* _Exercise aim_: Range to output from the entries below: the line containing "chipBWrite 0x80 v" through the line containing "decide (d.burst <". Set it down exactly, ends included, nothing else.

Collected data
/-- R483, R482: the fire of a timer counts the linked timer below it down by one, or makes it fire if its
count is 0; a timer below that is not linked, or not counting, is left alone. -/
def Obligations.LinkedBorrow : Prop :=
  ∀ (s : State) (n d : Fin 12) (t : Nat), downstream n = some d →
    let D := timer s d
    let takes := decide (D.clk = 7) && D.enCount && !(D.done && !D.enReload)
    let D' := timer (timerFire n t s) d
    (takes = false → D' = D) ∧
    (takes = true → D.count ≠ 0 → D' = { D with borrowIn := true, count := D.count - 1 }) ∧
    (takes = true → D.count = 0 →
      D'.borrowIn = true ∧ D'.done = true ∧ D'.borrowOut = true ∧ D'.lastFire = some t ∧
        D'.predicted = none ∧ D'.count = if D.enReload then D.backup else 0)

/-- R489, R452, R502: a fire of a system timer with its interrupt enabled makes its bit pending, takes no
pending bit away, and, if the bit was not pending, has the level told at the tick of the fire. -/
def Obligations.TimerInterrupt : Prop :=
  ∀ (s : State) (n : Fin 12) (t : Nat),
    (∀ k, s.intPending.getLsbD k = true → (timerFire n t s).intPending.getLsbD k = true) ∧
    (n.val < 8 → (timer s n).enInt = true →
      (timerFire n t s).intPending.getLsbD n.val = true ∧
      (s.intPending.getLsbD n.val = false →
        { tick := t, kind := .irqUpdate } ∈ (timerFire n t s).queue))

/-- R500, R501, R502, R541: INTRST and INTSET read the pending bits; INTRST clears and INTSET sets the bits
written 1, a change is told at its tick, and the handler copies the level and wakes a sleeping CPU. -/
def Obligations.InterruptStatus : Prop :=
  ∀ (s : State) (v : Byte) (t : Nat),
    let told (w : Byte) : State :=
      { s with
        intPending := w
        queue := if w = s.intPending then s.queue else insertAction { tick := t, kind := .irqUpdate } s.queue }
    chipBRead 0x80 t s = (s.intPending, s) ∧ chipBRead 0x81 t s = (s.intPending, s) ∧
    chipBWrite 0x80 v t s = told (s.intPending &&& ~~~v) ∧
    chipBWrite 0x81 v t s = told (s.intPending ||| v) ∧
    handle { tick := t, kind := .irqUpdate } s =
      { s with
        irqMask := { s.irqMask with irq := decide (s.intPending ≠ 0) }
        cpuRun := if s.intPending ≠ 0 ∧ s.cpuRun = .sleep then .run else s.cpuRun }

/-! ## Display -/

/-- R511, R512, R513, R515: hblank finishes the open row, latches the DMA address at row 0, and opens a
visible row while DMA is enabled, with its first burst due; vblank finishes the open row, closes it and hands
the frame over, which the model records in `out` (log entry 9). If the ten bursts of the open row are not due
before the hblank, or were not all drained, or are not due within the period timer 0 is set to, the frame is
free (log entry 14). -/
def Obligations.HblankAndVblank : Prop :=
  (∀ (s : State) (t : Nat) (r : Byte),
    let d := s.display
    let h := hblank t r s
    let opens := d.dispctl.getLsbD 0 && decide (r.toNat < 102)
    let late :=
      decide (d.burst < 10 ∨ t ≤ d.lineTick + Config.dmaFirstOffset + 9 * Config.dmaBurstInterval)
    (d.row = none → h.display.frame = d.frame ∧ h.display.broken = d.broken) ∧
    (∀ q, d.row = some q →
      (late = false →
        h.display.frame = (finishLine t q s).display.frame ∧ h.display.broken = d.broken) ∧
      (late = true →
        h.display.broken = true ∧
        (∀ p, p < 160 → framePixel h.display.frame q.toNat p = Config.freeColour (s.draws + 1) p) ∧
        ∀ k p, k ≠ q.toNat →
          framePixel h.display.frame k p = Config.freeColour s.draws (k * 160 + p))) ∧
    h.display.dmaAddr = (if r = 0 then d.dispadr &&& 0xFFFC else d.dmaAddr) ∧
    (opens = true →
      h.display.row = some r ∧ h.display.burst = 0 ∧ h.display.lineTick = t ∧
        h.queue = insertAction { tick := t + Config.dmaFirstOffset, kind := .dma } s.queue) ∧
    (opens = false → h.display.row = none ∧ h.queue = s.queue) ∧
    h.ram = s.ram ∧ h.regs = s.regs ∧ h.timers = s.timers ∧ h.now = s.now ∧ h.out = s.out) ∧
  (∀ (s : State) (t : Nat),
    let v := vblank t s
    v.display.row = none ∧ v.queue = s.queue ∧ v.out = .frame t v.display.frame :: s.out ∧
    (s.display.row = none → v.display.frame = s.display.frame) ∧
    ∀ q, s.display.row = some q → v.display.frame = (finishLine t q s).display.frame) ∧
  ∀ (s : State) (t : Nat),
    let T := timer s 0
    let short :=
      T.enReload && T.enCount && decide (T.clk ≠ 7) && decide (T.backup ≠ 0) &&
        decide ((T.backup.toNat + 1) * (16 * 2 ^ T.clk.toNat) ≤
          Config.dmaFirstOffset + 9 * Config.dmaBurstInterval)
    let s' : State :=
      if short then
        { s with
          display := { s.display with broken := true, frame := { rows := [], draw := s.draws } }
          draws := s.draws + 1 }
      else s
    triggerDevice 0 t s = hblank t ((timer s 2).backup - (timer s 2).count) s' ∧
      triggerDevice 2 t s = vblank t s'

/-- R96, R514: a burst into an open row stores eight bytes of RAM, moves the DMA address on, and has the
next burst due unless it was the tenth; with no row open the bytes are dropped. -/
def Obligations.BurstStoresBytes : Prop :=
  ∀ (s : State) (t : Nat),
    let d := s.display
    let s' := dmaBurst t s
    s'.now = s.now + Config.dmaBurstCost ∧ s'.seqNext = none ∧ s'.ram = s.ram ∧
    (d.row = none → s'.display = d ∧ s'.queue = s.queue) ∧
    (d.row ≠ none → d.burst < 10 →
      s'.display.burst = d.burst + 1 ∧ s'.display.dmaAddr = d.dmaAddr + 8 ∧ s'.display.row = d.row ∧
      s'.display.burstTick[d.burst]? = some t ∧
      (∀ k : Nat, k < 8 →
        s'.display.lineBytes[8 * d.burst + k]? = some (ramRead s (d.dmaAddr + BitVec.ofNat 16 k))) ∧
      (∀ k : Nat, k < 8 * d.burst ∨ 8 * d.burst + 8 ≤ k →
        s'.display.lineBytes[k]? = d.lineBytes[k]?) ∧
      s'.queue =
        if d.burst + 1 < 10 then
          insertAction { tick := t + Config.dmaBurstInterval, kind := .dma } s.queue
        else s.queue)

/-- R520 to R522, R524, R611: finishing a row gives each pixel whose burst was delivered the colour that the
palette held at the tick the pixel was emitted, and leaves every other row alone; a palette write of GREENc or
BLUEREDc changes the colour `c` in force from its tick on, and no colour in force before its tick. The row was
opened in the mode the spec defines, and R513 was not broken (log entries 14 and 15). -/
def Obligations.FinishedRow : Prop :=
  (∀ (s : State) (t : Nat) (r : Byte) (p : Nat),
    p < 160 → p / 16 < s.display.burst → definedMode s.display.lineMode = true → s.display.broken = false →
    framePixel (finishLine t r s).display.frame r.toNat p =
      colourAt s.palette
        (min (s.display.burstTick.toList.getD (p / 16) 0 + p % 16 * Config.ticksPerPixel) t)
        (if p % 2 = 0 then hiNib (s.display.lineBytes.toList.getD (p / 2) 0)
          else loNib (s.display.lineBytes.toList.getD (p / 2) 0))) ∧
  (∀ (s : State) (t : Nat) (r : Byte) (q p : Nat), q ≠ r.toNat →
    framePixel (finishLine t r s).display.frame q p = framePixel s.display.frame q p) ∧
  (∀ (s : State) (t x : Nat) (o v : Byte) (c : Nibble), x < t →
    colourAt (paletteWrite t o v s).palette x c = colourAt s.palette x c) ∧
  ∀ (s : State) (t x : Nat) (v : Byte) (c c' : Nibble), t ≤ x →
    let old := colourAt s.palette x
    let green := colourAt (chipBWrite (0xA0#8 + c.setWidth 8) v t s).palette x
    let blueRed := colourAt (chipBWrite (0xB0#8 + c.setWidth 8) v t s).palette x
    green c = loNib v ++ (old c).extractLsb' 0 8 ∧ blueRed c = (old c).extractLsb' 8 4 ++ hiNib v ++ loNib v ∧
      (c' ≠ c → green c' = old c' ∧ blueRed c' = old c')

/-! ## Sprite engine and sleep -/

/-- R530, R540, R533: a write of CPUSLEEP starts a sprite run if SPRGO and SUZYBUSEN say so, and otherwise
puts the CPU to sleep unless an interrupt is pending; FINISH gives the bus back to the CPU. -/
def Obligations.SleepAndSpriteRun : Prop :=
  ∀ (s : State) (v : Byte) (t : Nat),
    let w := chipBWrite 0x91 v t s
    let starts := s.chipA.sprgo.getLsbD 0 && s.chipA.suzybusen.getLsbD 0
    (starts = true → w.cpuRun = .stalled ∧ spriteActive w = true ∧ w.ram = s.ram ∧ w.regs = s.regs) ∧
    (starts = false → s.intPending = 0 → w = { s with cpuRun := .sleep }) ∧
    (starts = false → s.intPending ≠ 0 → w = s) ∧
    (s.spr.cont = .finish → s.spr.req = some { kind := .finish, addr := 0, mask := 0, data := 0 } →
      ∃ f, spriteStep s = .ok f ∧ f.spr.st = .finished ∧ f.chipA.sprgo = s.chipA.sprgo &&& 0xFE ∧
        f.cpuRun = .run ∧ f.seqNext = none ∧ f.now = s.now + Config.sprCost .finish ∧ f.ram = s.ram)

/-- R537, R532: from the head of the walk, a sprite with its skip bit set takes exactly five one-byte reads;
nothing is written, and the walk stands at the next SCB, or at FINISH if its address has a null high
byte. -/
def Obligations.SkippedSprite : Prop :=
  ∀ s : State,
    let scb := s.chipA.scbnext
    let next := pair (ramRead s (scb + 4)) (ramRead s (scb + 3))
    hiByte scb ≠ 0 → s.spr.coll.mask = 0 → s.spr.video.mask = 0 →
    (ramRead s (scb + 1)).getLsbD 2 = true →
    ∃ t, spriteRun 5 (walkAgain s) = .ok t ∧ t.ram = s.ram ∧ t.chipA.scbnext = next ∧
      t.now = s.now + 5 * Config.sprCost .readByte ∧ spriteActive t = true ∧
      t.spr.req =
        some (if hiByte next = 0 then { kind := .finish, addr := 0, mask := 0, data := 0 }
          else { kind := .readByte, addr := next, mask := 0, data := 0 })

/-- R102, R535: a sprite step changes RAM only where its request writes, and there as the kind of the
request says. -/
def Obligations.SpriteStepWrites : Prop :=
  ∀ (s t : State) (r : SprReq), Memory.wf 65536 s.ram = true → s.spr.req = some r → spriteStep s = .ok t →
    ∀ b, ramRead t b =
      if b = r.addr then (sprWritten r (ramRead s b)).getD (ramRead s b) else ramRead s b

/-! ## Invariants of every step -/

/-- The invariant holds after power-on. Beside what R600 states it rests on the model's own choices: the
canonical form of memory (log entry 2), the zero of `dma_addr`, which R600 leaves unspecified (log entry 4),
and the ordered queue (log entry 5). -/
def Obligations.InvHoldsAtReset : Prop := Inv State.reset

/-- R32, R92, R33, R20: every step keeps memory in canonical form and the queue in order, never changes the
ROM, and never moves the clock back. The canonical form and the ordered queue are the model's way of holding
them (log entries 2 and 5). -/
def Obligations.MemoryQueueKept : Prop :=
  ∀ s t : State, step s = .next t →
    (memoryWf s = true → memoryWf t = true) ∧
    (Queue.sorted s.queue = true → Queue.sorted t.queue = true) ∧ t.rom = s.rom ∧ s.now ≤ t.now

/-- R200, R216, R531, R30: every step leaves exactly one CPU request in flight, of the kind that is waited
for; the sprite engine has a request while it owns the bus, and then alone is the CPU stalled. -/
def Obligations.ProtocolKept : Prop :=
  ∀ s t : State, CpuWaits s → SpriteWaits s → StalledWhileSprite s → step s = .next t →
    CpuWaits t ∧ SpriteWaits t ∧ StalledWhileSprite t

/-- R480, R481: after every step each predicted fire is the one the timer's fields give, and its action is
in the queue, so no fire is lost. -/
def Obligations.TimersKept : Prop :=
  ∀ s t : State, TimersScheduled s → step s = .next t → TimersScheduled t

/-- R502, R541, R511, R512: after every step the interrupt level is told or about to be, a sleeping CPU with
an interrupt pending is about to be woken, and the display is in range. -/
def Obligations.LevelAndDisplayKept : Prop :=
  ∀ s t : State, step s = .next t →
    (LevelTold s → LevelTold t) ∧ (SleepEnds s → SleepEnds t) ∧ (DisplayInRange s → DisplayInRange t)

* _Finished task_:
    chipBWrite 0x80 v t s = told (s.intPending &&& ~~~v) ∧
    chipBWrite 0x81 v t s = told (s.intPending ||| v) ∧
    handle { tick := t, kind := .irqUpdate } s =
      { s with
        irqMask := { s.irqMask with irq := decide (s.intPending ≠ 0) }
        cpuRun := if s.intPending ≠ 0 ∧ s.cpuRun = .sleep then .run else s.cpuRun }

/-! ## Display -/

/-- R511, R512, R513, R515: hblank finishes the open row, latches the DMA address at row 0, and opens a
visible row while DMA is enabled, with its first burst due; vblank finishes the open row, closes it and hands
the frame over, which the model records in `out` (log entry 9). If the ten bursts of the open row are not due
before the hblank, or were not all drained, or are not due within the period timer 0 is set to, the frame is
free (log entry 14). -/
def Obligations.HblankAndVblank : Prop :=
  (∀ (s : State) (t : Nat) (r : Byte),
    let d := s.display
    let h := hblank t r s
    let opens := d.dispctl.getLsbD 0 && decide (r.toNat < 102)
    let late :=
      decide (d.burst < 10 ∨ t ≤ d.lineTick + Config.dmaFirstOffset + 9 * Config.dmaBurstInterval)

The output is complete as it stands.